The only thing little about the 6'7" Urban was the room he left the Panthers to maneuver. The universally acknowledged leader of Virginia's top-10 pass defense recorded a partial sack and four tackles for loss, along with one breakup and quarterback hurry apiece.
But Pitt's front seven, who seldom appeared not on the same page, made sure the Cavaliers didn't get much further.
Donald forced one of their five fumbles, sacked sophomore David Watford twice and also hurried him twice.
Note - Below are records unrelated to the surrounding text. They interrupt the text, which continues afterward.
-- ==== Sys2Proof/WellFormed.lean ====
section
/-! DEFINITION. Which terms of `Instr` are instructions. Bytes and words fill their operand fields by type (R60); the one
field with a range narrower than its type is a branch offset, which must lie in -128..+127 (R60, R73, R78). -/

namespace Sys2Proof

/-- The range of a branch offset (R60, R78). -/
def offsetInRange (off : Int) : Bool := decide (-128 ≤ off) && decide (off ≤ 127)

/-- The well-formed instructions: those that have an encoding. -/
def Instr.wellFormed : Instr → Bool
  | .ldaImm _ | .ldaZp _ | .ldaZpX _ | .ldaAbs _ | .ldaAbsX _ | .ldaAbsY _ | .ldaIndX _ | .ldaIndY _
  | .ldxImm _ | .ldxZp _ | .ldxZpY _ | .ldxAbs _ | .ldxAbsY _ | .ldyImm _ | .ldyZp _ | .ldyZpX _
  | .ldyAbs _ | .ldyAbsX _ | .staZp _ | .staZpX _ | .staAbs _ | .staAbsX _ | .staAbsY _ | .staIndX _
  | .staIndY _ | .stxZp _ | .stxZpY _ | .stxAbs _ | .styZp _ | .styZpX _ | .styAbs _ | .tax
  | .tay | .txa | .tya | .tsx | .txs | .pha | .php | .pla
  | .plp | .adcImm _ | .adcZp _ | .adcZpX _ | .adcAbs _ | .adcAbsX _ | .adcAbsY _ | .adcIndX _
  | .adcIndY _ | .sbcImm _ | .sbcZp _ | .sbcZpX _ | .sbcAbs _ | .sbcAbsX _ | .sbcAbsY _ | .sbcIndX _
  | .sbcIndY _ | .cmpImm _ | .cmpZp _ | .cmpZpX _ | .cmpAbs _ | .cmpAbsX _ | .cmpAbsY _ | .cmpIndX _
  | .cmpIndY _ | .cpxImm _ | .cpxZp _ | .cpxAbs _ | .cpyImm _ | .cpyZp _ | .cpyAbs _ | .incZp _
  | .incZpX _ | .incAbs _ | .incAbsX _ | .decZp _ | .decZpX _ | .decAbs _ | .decAbsX _ | .inx
  | .iny | .dex | .dey | .andImm _ | .andZp _ | .andZpX _ | .andAbs _ | .andAbsX _
  | .andAbsY _ | .andIndX _ | .andIndY _ | .oraImm _ | .oraZp _ | .oraZpX _ | .oraAbs _ | .oraAbsX _
  | .oraAbsY _ | .oraIndX _ | .oraIndY _ | .eorImm _ | .eorZp _ | .eorZpX _ | .eorAbs _ | .eorAbsX _
  | .eorAbsY _ | .eorIndX _ | .eorIndY _ | .bitZp _ | .bitAbs _ | .aslAcc | .aslZp _ | .aslZpX _
  | .aslAbs _ | .aslAbsX _ | .lsrAcc | .lsrZp _ | .lsrZpX _ | .lsrAbs _ | .lsrAbsX _ | .rolAcc
  | .rolZp _ | .rolZpX _ | .rolAbs _ | .rolAbsX _ | .rorAcc | .rorZp _ | .rorZpX _ | .rorAbs _
  | .rorAbsX _ | .jmpAbs _ | .jmpInd _ | .jsrAbs _ | .rts | .rti | .brk | .clc
  | .sec | .cld | .sed | .cli | .sei | .clv | .nop => true
  | .bpl off | .bmi off | .bvc off | .bvs off | .bcc off | .bcs off | .bne off | .beq off => offsetInRange off

end Sys2Proof
end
The Panthers, who only managed eight net rushing yards, cut their losses by limiting UVa to 65.
Meanwhile, Ty Ezell broke up two attempts by Watford, who, thanks to an ugly amalgam of good execution by the Panthers and bad execution by his receivers, was held to 123 yards on 15-of-37 passing.
Also, in keeping with the narrative that this team has gotten better as it has gotten younger, redshirt freshmen Trenton Coles and Bam Bradley recovered fumbles that led to both Panther scores, and, in his first career start, fellow newcomer Matt Galambos, in lieu of injured middle linebacker Shane Gordon, helped Pitt contain the versatile Watford.
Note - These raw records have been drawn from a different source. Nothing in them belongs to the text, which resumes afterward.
-- ==== Sys2Proof/Machine/FlagOps.lean ====
section
/-! DEFINITION. Flag instructions and NOP (46_flags_misc.md, R130 to R137): one meaning per instruction, over the shared operations. -/

namespace Sys2Proof.Machine

/-- CLC $18, implied (R130, R61): 1 byte, 2 cycles. -/
def execClc (s : State) : Host.Outcome State Fault Refusal :=
  .next (impliedOp 2 (fun u => setP u { u.p with c := false }) s)

/-- SEC $38, implied (R131, R61): 1 byte, 2 cycles. -/
def execSec (s : State) : Host.Outcome State Fault Refusal :=
  .next (impliedOp 2 (fun u => setP u { u.p with c := true }) s)

/-- CLD $D8, implied (R132, R61): 1 byte, 2 cycles. -/
def execCld (s : State) : Host.Outcome State Fault Refusal :=
  .next (impliedOp 2 (fun u => setP u { u.p with d := false }) s)

/-- SED $F8, implied (R133, R61): 1 byte, 2 cycles. -/
def execSed (s : State) : Host.Outcome State Fault Refusal :=
  .next (impliedOp 2 (fun u => setP u { u.p with d := true }) s)

/-- CLI $58, implied (R134, R61): 1 byte, 2 cycles. -/
def execCli (s : State) : Host.Outcome State Fault Refusal :=
  .next (impliedOp 2 (fun u => setP u { u.p with i := false }) s)

/-- SEI $78, implied (R135, R61): 1 byte, 2 cycles. -/
def execSei (s : State) : Host.Outcome State Fault Refusal :=
  .next (impliedOp 2 (fun u => setP u { u.p with i := true }) s)

/-- CLV $B8, implied (R136, R61): 1 byte, 2 cycles. -/
def execClv (s : State) : Host.Outcome State Fault Refusal :=
  .next (impliedOp 2 (fun u => setP u { u.p with v := false }) s)

/-- NOP $EA, implied (R137, R61): 1 byte, 2 cycles. -/
def execNop (s : State) : Host.Outcome State Fault Refusal :=
  .next (impliedOp 2 (fun u => u) s)

end Sys2Proof.Machine
end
"We came out with a different mentality this week. We tried to be more of a unit," Galambos said. "It was huge, over and over, making stops, and being able to punch back and forth.
"Whatever way you win, you're still going to be happy. But I think there is a better mood [in the locker room]. I think we were more focused, and just locked down our keys."
What loomed even larger than the 15 stops Pitt made on 18 third downs were the three it made on four fourth downs. Under those circumstances, weak side linebacker Todd Thomas continues to stand up and distance himself from a different kind of House...the doghouse.
UVa faced a two-touchdown deficit and a 4th-and-2 situation at the Pitt 27 in the second quarter when Thomas beautifully sniffed out an end-around by tailback Kevin Parks and nailed him for no gain.
Following the ensuing three-and-out by the Panthers' offense, Virginia stared at another fourth down, this time with four yards to go at the Pitt 28. Safety Ray Vinopal—who, like House, became an easy target after the Duke debacle—defended a pass intended for Jake McGee to halt that drive.
In a different time, the Panthers might have manufactured a way to waste this great group effort. With less than four minutes left in regulation, there was still a chance they might.
On 4th and 6 Watford, deep in Pitt territory, kept the game interesting by hitting Dominique Terrell for 11 yards along the Virginia sideline. When strong side linebacker Anthony Gonzalez manhandled McGee on 3rd and 2 at the three-yard line for his game-high 10th tackle, Watford's 4th-and-2 target of the latter fell incomplete thanks to more good, clean man coverage by Vinopal.
"I love how the script was flipped," head coach Paul Chryst said. "Momentum is a real part of football. I think, defensively, we had it, and we were able to keep it. It wasn't like there was God-awful play last week. But when you make big plays—or don't—you see the difference."
The script was certainly not of "Breaking Bad" finale quality. Still, in this tale of redemption, the Panthers broke bad habits and gave fans hope that their young coordinator, not far removed from his roots in the NFL, is growing in unison with his young squad.
After the first quarter, some of the most thunderous applause from the crowd of 48,425 was heard when public address announcer Joe DeStio reported the Pirates were leading the Reds.
Apropos of that was a baseball adage in action on the gridiron:
It's not "how." It's "how many."
As in, how many more times can this defense protect its House?
(All quotes were obtained firsthand unless otherwise noted.)